++++ Records for processing

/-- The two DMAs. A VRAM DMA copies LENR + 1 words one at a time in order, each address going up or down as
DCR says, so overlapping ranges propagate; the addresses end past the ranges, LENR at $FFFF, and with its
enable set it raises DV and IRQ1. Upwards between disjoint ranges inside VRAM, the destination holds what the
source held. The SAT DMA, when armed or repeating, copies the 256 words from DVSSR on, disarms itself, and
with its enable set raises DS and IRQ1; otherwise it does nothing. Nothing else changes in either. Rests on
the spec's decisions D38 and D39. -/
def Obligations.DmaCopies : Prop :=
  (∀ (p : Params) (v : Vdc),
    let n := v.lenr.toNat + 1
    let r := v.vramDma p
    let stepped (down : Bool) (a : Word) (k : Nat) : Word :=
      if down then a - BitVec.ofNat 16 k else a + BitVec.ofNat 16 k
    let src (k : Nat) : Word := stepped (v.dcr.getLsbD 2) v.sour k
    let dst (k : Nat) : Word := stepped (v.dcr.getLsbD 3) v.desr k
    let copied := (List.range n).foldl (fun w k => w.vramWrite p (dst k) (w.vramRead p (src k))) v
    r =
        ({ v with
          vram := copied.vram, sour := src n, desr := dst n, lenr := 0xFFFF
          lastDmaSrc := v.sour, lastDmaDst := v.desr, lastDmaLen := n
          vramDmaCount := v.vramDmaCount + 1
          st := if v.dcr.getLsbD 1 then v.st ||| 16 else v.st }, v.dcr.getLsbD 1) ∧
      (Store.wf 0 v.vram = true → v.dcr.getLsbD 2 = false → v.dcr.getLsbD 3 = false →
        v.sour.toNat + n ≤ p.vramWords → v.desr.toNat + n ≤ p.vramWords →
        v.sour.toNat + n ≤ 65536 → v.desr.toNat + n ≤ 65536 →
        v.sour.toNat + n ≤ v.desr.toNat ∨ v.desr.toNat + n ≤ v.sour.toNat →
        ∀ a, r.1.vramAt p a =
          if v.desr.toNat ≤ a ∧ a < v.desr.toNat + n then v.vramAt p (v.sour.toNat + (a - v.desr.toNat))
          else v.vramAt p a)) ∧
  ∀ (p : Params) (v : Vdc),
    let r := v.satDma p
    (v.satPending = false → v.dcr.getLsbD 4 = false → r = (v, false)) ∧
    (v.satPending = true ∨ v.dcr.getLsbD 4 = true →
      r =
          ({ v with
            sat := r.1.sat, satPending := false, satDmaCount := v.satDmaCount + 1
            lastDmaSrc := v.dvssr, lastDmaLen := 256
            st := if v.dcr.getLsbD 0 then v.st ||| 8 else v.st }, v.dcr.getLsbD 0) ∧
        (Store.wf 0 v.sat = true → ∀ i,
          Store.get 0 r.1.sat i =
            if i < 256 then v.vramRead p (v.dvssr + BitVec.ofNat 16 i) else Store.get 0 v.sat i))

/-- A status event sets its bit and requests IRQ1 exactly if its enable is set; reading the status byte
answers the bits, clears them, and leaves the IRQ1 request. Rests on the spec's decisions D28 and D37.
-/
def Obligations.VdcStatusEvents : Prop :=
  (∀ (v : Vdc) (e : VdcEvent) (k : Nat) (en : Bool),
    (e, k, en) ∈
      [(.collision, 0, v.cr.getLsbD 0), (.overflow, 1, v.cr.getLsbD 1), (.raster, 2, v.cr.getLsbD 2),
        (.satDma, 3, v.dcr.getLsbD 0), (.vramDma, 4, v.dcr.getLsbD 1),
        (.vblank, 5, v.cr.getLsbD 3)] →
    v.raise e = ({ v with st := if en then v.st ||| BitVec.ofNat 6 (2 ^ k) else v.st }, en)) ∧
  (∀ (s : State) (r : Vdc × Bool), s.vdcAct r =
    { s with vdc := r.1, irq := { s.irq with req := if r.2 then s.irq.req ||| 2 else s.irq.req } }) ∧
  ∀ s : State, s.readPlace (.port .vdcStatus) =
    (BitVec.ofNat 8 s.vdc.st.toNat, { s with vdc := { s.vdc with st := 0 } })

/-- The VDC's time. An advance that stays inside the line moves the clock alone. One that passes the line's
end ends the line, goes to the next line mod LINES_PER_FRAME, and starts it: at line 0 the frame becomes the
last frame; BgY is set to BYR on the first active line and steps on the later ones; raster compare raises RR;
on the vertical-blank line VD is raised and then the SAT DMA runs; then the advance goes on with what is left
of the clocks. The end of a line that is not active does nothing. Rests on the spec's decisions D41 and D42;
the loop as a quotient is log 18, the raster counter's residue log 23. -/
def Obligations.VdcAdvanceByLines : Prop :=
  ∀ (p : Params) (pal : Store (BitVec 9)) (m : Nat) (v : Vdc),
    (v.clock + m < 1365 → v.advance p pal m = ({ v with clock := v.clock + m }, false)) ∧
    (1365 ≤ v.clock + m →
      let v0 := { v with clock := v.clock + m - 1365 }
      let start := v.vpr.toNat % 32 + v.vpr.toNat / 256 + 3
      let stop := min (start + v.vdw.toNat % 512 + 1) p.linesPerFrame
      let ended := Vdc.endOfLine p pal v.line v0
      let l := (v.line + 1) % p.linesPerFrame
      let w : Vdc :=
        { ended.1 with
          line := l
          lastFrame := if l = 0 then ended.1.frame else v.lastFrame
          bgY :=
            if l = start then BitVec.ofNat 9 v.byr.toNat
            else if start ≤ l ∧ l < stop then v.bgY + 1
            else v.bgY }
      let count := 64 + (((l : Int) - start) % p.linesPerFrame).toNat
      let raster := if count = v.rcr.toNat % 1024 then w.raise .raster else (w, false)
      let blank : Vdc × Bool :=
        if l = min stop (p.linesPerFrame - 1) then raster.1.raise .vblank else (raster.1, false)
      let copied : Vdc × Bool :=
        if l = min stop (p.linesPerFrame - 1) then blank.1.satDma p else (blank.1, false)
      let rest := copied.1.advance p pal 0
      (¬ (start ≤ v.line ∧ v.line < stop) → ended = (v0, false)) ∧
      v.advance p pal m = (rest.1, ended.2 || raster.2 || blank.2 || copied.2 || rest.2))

++++++++

Activity -
Find each line in the records holding the string "ranges" and show it.

Result for this exercise -
DCR says, so overlapping ranges propagate; the addresses end past the ranges, LENR at $FFFF, and with its
enable set it raises DV and IRQ1. Upwards between disjoint ranges inside VRAM, the destination holds what the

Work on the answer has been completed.